**WORK TO BE COMPLETED:** Pull each line holding the word "homeCut" from the data.

Collected data:
╔══

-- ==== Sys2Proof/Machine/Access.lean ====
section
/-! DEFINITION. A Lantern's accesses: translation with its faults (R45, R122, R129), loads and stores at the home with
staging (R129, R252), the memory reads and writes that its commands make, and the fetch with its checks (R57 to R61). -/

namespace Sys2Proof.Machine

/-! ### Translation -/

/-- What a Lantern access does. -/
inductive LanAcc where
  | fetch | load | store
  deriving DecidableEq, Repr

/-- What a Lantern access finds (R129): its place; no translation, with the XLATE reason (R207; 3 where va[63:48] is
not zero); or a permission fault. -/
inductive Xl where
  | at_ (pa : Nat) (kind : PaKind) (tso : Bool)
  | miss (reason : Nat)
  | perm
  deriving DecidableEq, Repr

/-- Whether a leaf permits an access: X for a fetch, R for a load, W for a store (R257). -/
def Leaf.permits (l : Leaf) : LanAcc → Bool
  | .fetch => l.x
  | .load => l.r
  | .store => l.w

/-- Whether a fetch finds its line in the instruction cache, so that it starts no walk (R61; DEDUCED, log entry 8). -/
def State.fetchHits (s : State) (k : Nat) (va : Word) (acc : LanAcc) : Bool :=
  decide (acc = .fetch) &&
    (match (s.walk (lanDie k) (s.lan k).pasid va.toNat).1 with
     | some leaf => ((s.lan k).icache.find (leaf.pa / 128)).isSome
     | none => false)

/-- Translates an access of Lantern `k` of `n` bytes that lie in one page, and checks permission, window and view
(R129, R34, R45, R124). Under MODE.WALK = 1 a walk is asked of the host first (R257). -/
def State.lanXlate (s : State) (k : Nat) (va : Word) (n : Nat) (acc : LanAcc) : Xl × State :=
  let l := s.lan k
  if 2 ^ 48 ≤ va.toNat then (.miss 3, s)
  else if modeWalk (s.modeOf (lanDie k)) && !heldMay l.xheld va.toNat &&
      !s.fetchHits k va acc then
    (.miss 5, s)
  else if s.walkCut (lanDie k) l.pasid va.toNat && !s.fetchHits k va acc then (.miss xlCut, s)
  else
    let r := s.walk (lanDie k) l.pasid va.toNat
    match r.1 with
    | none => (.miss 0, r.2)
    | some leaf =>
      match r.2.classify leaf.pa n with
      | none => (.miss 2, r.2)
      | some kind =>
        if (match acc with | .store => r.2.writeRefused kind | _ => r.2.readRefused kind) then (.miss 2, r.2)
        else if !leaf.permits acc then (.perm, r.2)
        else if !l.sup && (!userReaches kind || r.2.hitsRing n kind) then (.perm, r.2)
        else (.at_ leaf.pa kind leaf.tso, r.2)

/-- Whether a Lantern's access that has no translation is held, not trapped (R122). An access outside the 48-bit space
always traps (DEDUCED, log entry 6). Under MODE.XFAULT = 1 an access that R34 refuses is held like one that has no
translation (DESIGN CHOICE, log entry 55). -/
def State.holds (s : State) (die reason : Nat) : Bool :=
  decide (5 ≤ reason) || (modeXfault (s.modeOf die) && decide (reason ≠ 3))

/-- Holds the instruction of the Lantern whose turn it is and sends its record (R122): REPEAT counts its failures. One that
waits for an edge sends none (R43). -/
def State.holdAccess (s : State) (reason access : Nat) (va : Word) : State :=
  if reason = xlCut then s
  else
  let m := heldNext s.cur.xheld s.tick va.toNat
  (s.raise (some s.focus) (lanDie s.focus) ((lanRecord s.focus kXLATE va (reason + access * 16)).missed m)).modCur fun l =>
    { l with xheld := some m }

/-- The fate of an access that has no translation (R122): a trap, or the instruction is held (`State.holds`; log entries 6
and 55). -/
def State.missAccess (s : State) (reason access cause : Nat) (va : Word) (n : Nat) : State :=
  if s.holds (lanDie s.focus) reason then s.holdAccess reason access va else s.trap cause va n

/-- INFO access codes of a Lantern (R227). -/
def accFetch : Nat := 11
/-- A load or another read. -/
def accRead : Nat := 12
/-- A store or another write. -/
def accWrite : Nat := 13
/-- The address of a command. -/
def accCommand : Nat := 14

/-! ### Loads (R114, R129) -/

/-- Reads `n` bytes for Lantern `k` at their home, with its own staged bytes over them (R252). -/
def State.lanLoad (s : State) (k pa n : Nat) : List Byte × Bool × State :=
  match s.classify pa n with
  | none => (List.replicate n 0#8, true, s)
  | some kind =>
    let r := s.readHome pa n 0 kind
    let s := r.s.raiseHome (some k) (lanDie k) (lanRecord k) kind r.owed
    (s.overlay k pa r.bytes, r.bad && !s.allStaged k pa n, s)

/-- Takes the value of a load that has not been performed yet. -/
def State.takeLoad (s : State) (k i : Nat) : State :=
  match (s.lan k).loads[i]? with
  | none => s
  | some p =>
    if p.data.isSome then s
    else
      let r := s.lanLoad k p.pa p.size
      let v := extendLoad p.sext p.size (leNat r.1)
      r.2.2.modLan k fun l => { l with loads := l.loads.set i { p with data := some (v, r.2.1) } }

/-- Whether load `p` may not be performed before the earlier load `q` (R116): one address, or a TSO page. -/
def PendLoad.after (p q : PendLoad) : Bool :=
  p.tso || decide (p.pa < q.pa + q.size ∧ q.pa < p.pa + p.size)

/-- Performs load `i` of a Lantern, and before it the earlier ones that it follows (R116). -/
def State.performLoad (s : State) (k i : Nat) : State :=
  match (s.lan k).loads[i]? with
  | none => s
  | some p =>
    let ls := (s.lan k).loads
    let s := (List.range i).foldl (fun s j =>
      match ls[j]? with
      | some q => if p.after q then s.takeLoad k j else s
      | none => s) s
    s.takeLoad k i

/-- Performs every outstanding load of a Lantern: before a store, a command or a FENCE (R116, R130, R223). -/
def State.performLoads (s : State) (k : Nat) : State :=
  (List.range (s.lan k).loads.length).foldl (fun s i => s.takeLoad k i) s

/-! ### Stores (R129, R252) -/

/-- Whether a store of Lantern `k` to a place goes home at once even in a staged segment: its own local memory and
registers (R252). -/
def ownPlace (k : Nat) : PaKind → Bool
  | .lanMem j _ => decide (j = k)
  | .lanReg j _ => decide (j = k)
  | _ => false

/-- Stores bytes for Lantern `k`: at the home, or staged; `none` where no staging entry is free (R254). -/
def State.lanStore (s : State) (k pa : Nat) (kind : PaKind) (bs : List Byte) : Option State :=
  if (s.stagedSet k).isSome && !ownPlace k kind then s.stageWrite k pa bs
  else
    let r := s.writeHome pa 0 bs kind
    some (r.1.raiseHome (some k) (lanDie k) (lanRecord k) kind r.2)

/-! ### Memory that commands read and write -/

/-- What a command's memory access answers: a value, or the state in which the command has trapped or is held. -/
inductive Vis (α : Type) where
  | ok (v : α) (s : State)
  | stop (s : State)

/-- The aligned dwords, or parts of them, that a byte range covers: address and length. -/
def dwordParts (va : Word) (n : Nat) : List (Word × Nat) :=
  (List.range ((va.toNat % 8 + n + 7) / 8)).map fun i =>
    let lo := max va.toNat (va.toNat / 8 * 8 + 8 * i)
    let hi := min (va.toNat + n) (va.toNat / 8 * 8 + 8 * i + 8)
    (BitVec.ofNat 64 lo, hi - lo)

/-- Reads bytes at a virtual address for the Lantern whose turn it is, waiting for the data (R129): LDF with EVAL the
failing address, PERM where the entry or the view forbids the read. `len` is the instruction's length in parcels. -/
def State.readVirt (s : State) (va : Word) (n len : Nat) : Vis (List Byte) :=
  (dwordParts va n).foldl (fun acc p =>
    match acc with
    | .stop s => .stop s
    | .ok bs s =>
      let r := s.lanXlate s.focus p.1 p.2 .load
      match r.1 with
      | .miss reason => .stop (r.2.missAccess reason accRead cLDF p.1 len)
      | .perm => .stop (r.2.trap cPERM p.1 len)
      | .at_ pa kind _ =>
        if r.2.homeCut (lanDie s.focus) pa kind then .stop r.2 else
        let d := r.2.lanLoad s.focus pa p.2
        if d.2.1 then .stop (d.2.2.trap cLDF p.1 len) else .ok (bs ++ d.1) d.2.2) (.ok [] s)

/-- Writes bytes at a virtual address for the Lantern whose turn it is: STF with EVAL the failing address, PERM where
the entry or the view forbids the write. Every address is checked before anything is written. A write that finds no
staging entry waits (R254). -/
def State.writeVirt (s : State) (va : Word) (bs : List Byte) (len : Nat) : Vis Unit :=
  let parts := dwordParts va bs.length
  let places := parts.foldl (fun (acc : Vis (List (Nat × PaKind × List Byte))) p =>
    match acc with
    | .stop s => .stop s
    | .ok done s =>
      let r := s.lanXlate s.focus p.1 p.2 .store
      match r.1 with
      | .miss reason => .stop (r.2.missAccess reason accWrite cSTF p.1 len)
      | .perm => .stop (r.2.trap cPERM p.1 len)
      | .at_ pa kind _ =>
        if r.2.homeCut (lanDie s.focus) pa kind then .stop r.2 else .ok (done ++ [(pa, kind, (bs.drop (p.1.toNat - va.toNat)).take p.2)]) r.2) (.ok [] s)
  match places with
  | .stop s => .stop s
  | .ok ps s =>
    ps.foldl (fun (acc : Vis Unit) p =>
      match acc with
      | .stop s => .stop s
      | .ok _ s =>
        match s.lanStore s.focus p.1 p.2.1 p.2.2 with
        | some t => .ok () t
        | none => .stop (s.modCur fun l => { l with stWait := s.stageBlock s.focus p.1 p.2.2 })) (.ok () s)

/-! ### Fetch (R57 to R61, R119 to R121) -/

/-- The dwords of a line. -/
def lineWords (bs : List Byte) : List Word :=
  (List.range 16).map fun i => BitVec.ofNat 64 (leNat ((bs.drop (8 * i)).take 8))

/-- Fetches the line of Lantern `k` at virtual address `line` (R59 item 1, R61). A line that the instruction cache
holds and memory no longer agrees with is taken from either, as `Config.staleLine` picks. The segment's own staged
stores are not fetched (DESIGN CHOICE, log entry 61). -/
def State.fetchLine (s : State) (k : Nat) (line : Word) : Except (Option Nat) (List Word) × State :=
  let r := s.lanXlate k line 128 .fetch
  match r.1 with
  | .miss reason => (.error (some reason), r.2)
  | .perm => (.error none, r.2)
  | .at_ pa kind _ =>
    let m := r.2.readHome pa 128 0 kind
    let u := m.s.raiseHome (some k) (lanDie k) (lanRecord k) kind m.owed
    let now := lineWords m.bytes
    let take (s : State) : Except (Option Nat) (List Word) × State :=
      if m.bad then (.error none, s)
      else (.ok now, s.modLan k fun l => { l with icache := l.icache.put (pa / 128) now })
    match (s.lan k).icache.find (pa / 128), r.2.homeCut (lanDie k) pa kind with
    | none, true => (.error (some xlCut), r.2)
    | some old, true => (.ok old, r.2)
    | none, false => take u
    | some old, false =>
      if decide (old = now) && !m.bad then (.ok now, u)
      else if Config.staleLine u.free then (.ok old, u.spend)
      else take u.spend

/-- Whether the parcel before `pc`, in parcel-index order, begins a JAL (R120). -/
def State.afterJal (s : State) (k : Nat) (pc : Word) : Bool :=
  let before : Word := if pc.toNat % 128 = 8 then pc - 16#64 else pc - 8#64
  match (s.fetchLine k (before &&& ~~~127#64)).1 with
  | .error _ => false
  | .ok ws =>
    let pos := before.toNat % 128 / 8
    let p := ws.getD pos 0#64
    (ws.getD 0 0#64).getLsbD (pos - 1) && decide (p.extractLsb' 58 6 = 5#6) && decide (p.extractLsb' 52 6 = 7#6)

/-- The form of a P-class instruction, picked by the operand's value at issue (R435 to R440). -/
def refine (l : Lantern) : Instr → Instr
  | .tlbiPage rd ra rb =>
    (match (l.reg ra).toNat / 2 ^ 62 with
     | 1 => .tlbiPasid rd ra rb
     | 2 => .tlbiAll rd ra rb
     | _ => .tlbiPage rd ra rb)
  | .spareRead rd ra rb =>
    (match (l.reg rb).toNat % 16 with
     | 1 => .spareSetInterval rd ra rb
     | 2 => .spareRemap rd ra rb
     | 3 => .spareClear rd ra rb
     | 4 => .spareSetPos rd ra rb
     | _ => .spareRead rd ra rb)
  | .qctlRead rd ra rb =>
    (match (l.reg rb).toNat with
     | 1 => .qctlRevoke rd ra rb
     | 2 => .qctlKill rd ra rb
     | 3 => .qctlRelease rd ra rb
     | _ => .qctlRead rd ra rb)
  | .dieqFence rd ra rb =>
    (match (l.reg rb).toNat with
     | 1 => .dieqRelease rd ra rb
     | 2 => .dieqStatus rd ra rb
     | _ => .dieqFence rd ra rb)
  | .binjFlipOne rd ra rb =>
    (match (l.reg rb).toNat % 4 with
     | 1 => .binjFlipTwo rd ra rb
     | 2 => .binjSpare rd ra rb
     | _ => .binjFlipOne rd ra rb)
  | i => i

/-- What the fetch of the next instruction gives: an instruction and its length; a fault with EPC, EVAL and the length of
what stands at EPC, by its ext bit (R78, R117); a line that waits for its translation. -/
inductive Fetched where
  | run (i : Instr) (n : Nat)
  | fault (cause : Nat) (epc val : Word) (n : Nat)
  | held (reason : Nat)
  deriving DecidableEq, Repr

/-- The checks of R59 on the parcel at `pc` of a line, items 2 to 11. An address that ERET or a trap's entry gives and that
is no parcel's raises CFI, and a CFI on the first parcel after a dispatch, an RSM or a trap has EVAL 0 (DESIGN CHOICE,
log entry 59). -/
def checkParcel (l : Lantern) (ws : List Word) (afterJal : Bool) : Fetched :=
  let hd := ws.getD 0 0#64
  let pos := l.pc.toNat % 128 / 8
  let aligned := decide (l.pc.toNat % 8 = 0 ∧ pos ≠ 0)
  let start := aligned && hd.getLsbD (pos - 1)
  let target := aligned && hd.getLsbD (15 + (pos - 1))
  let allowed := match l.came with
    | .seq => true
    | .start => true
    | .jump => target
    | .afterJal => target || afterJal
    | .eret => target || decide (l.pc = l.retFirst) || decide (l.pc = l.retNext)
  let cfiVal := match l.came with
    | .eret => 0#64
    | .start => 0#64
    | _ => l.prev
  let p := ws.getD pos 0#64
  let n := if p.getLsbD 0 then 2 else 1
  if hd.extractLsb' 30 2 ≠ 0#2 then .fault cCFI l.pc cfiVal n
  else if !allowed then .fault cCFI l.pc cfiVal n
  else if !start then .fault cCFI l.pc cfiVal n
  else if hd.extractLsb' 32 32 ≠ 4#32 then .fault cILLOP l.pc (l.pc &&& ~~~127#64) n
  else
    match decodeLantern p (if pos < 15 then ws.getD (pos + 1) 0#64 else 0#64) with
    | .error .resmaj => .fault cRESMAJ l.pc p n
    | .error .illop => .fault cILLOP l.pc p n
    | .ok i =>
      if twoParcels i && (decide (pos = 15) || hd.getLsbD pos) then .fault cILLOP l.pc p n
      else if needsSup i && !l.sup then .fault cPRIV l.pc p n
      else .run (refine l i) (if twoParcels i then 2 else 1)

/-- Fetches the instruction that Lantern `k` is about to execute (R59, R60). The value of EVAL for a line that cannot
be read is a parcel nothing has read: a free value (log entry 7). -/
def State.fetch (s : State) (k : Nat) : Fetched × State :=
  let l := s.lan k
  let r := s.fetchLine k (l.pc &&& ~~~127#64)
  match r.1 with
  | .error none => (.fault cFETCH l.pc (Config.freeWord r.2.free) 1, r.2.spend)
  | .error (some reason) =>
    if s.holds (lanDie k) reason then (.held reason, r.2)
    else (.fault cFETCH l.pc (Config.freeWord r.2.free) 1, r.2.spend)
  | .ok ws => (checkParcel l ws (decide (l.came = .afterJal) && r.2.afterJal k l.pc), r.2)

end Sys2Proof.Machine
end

╚══
╔══

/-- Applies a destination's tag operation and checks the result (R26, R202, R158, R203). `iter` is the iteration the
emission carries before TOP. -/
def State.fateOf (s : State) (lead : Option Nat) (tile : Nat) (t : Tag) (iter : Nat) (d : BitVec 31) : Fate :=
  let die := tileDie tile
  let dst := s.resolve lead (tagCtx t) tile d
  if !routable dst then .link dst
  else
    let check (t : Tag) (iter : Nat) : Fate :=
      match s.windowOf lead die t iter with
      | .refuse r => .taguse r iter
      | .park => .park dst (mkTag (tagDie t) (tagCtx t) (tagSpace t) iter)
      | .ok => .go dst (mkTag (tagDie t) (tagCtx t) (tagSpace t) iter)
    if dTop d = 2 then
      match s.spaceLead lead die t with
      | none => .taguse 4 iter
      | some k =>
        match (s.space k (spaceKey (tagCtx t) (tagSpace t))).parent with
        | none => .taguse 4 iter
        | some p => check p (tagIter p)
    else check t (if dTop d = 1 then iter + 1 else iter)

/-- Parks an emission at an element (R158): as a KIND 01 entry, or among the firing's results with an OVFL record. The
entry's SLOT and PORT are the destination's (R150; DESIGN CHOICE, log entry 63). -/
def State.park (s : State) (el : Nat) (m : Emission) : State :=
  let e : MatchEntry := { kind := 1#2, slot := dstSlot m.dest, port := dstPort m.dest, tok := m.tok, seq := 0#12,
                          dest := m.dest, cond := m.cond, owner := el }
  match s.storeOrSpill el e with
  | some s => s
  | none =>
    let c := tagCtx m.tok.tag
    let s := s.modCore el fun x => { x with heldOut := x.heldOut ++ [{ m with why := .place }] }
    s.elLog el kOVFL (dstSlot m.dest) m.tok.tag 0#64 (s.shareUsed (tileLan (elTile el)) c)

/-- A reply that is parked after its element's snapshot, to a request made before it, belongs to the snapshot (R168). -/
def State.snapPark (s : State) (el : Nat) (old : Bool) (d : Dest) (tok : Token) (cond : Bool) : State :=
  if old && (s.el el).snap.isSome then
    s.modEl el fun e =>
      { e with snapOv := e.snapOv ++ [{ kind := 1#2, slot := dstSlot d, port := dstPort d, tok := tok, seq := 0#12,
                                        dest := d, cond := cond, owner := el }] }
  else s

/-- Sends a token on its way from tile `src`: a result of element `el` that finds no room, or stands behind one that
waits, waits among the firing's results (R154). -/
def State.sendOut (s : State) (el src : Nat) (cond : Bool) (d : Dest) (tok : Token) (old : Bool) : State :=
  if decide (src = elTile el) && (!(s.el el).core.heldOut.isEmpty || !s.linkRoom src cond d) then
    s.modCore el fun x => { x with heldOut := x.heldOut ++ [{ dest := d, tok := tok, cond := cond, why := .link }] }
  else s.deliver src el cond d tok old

╚══
╔══

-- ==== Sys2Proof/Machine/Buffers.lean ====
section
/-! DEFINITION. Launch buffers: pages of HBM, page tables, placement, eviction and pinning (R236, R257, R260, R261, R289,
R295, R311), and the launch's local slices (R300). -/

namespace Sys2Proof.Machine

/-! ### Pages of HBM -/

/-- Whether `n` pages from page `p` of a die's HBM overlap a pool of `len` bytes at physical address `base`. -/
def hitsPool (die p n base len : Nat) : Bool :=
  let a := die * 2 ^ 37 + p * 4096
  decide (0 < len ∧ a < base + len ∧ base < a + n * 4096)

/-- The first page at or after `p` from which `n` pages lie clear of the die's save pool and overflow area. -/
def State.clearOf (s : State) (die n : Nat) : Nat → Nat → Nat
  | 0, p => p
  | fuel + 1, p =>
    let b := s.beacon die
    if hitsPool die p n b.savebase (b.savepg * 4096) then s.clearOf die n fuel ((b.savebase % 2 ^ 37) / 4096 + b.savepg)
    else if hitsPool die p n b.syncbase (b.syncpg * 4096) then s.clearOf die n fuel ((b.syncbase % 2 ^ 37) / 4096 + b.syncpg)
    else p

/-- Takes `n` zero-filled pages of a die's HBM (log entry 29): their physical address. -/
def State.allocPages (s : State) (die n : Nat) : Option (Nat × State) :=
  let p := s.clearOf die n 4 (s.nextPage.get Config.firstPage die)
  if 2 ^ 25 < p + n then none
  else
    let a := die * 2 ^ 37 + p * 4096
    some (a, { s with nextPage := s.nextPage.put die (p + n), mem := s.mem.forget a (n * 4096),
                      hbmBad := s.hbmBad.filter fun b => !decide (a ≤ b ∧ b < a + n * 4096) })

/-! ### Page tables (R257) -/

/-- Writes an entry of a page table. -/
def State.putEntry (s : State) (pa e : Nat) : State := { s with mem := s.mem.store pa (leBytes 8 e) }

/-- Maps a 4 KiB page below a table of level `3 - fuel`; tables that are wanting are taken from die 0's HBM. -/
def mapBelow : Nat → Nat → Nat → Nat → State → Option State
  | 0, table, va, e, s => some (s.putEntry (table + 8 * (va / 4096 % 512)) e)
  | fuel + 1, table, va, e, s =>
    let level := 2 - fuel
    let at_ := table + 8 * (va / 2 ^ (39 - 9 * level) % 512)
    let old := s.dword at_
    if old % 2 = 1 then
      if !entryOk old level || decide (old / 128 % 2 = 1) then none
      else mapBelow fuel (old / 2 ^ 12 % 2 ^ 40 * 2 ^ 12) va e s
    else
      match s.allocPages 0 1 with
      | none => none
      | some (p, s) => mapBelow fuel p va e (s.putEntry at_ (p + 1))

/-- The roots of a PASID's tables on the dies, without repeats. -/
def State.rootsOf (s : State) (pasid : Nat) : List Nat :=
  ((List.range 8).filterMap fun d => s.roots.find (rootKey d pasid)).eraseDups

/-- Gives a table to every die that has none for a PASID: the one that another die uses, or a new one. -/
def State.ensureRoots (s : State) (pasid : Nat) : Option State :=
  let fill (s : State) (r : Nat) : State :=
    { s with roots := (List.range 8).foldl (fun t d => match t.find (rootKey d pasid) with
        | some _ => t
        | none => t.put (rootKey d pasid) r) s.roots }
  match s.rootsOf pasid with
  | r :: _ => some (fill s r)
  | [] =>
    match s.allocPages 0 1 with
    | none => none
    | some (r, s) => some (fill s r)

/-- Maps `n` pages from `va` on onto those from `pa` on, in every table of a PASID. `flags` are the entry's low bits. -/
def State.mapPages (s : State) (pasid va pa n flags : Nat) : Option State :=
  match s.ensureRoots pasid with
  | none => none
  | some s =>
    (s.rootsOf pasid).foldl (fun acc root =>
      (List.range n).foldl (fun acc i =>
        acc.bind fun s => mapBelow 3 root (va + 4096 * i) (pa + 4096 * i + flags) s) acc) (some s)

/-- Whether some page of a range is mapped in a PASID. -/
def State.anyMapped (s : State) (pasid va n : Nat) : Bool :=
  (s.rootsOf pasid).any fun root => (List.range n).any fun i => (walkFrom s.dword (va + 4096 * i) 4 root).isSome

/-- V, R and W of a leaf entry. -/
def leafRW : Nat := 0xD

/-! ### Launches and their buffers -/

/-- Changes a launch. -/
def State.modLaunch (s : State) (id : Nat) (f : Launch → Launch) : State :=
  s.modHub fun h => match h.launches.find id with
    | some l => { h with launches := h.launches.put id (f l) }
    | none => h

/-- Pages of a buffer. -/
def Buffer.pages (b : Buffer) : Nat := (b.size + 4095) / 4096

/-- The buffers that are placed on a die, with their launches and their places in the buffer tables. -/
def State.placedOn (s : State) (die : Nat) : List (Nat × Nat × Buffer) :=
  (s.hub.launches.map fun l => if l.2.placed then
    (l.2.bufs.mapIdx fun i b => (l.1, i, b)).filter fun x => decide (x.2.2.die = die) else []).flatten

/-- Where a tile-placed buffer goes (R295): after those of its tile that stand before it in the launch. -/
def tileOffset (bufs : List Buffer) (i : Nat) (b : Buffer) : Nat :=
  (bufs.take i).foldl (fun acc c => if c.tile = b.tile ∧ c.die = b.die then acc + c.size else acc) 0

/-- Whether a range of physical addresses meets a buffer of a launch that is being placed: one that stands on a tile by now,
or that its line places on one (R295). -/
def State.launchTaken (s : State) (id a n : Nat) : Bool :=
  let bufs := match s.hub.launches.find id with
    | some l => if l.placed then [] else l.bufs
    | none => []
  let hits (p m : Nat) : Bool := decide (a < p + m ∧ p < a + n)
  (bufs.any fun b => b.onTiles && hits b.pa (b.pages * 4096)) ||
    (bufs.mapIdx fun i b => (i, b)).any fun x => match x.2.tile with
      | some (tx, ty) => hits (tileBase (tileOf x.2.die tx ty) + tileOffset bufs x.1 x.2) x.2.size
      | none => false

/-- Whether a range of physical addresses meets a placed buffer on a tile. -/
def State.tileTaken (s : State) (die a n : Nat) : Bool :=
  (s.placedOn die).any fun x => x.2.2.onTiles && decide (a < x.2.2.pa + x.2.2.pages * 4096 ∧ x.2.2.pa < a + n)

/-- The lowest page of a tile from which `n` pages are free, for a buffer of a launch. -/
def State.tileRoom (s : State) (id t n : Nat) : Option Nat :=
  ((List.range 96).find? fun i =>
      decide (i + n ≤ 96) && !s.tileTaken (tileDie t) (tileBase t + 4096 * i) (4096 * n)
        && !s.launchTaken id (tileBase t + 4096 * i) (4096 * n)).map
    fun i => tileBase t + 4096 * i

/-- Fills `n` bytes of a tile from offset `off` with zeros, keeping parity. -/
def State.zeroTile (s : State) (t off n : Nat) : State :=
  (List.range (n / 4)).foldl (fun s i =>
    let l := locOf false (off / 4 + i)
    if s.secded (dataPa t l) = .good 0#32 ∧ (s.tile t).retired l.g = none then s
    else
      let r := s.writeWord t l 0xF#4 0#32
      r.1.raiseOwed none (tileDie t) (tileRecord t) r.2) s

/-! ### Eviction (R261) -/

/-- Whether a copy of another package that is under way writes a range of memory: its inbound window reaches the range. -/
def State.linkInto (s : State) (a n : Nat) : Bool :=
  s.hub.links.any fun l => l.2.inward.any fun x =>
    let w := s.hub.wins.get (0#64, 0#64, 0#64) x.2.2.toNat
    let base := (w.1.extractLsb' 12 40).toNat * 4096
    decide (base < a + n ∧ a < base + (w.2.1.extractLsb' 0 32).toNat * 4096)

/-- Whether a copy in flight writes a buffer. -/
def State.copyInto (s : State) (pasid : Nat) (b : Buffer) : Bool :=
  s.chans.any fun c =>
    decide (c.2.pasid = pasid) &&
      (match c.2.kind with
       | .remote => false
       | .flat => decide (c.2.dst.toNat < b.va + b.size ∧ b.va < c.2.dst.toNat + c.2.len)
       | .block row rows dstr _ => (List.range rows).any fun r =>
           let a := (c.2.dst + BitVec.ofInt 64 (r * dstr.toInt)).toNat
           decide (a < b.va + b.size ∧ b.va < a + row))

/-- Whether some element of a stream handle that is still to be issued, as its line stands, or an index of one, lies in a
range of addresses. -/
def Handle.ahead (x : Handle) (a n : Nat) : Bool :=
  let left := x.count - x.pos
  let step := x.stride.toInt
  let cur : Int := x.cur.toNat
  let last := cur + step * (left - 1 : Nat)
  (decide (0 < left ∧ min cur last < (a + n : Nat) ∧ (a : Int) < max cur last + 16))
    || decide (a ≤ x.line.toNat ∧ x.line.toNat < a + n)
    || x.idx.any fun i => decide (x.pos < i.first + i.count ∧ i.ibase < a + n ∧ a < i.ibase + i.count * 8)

╚══

**ANSWER SPACE:**
        if r.2.homeCut (lanDie s.focus) pa kind then .stop r.2 else
        if r.2.homeCut (lanDie s.focus) pa kind then .stop r.2 else .ok (done ++ [(pa, kind, (bs.drop (p.1.toNat - va.toNat)).take p.2)]) r.2) (.ok [] s)
    match (s.lan k).icache.find (pa / 128), r.2.homeCut (lanDie k) pa kind with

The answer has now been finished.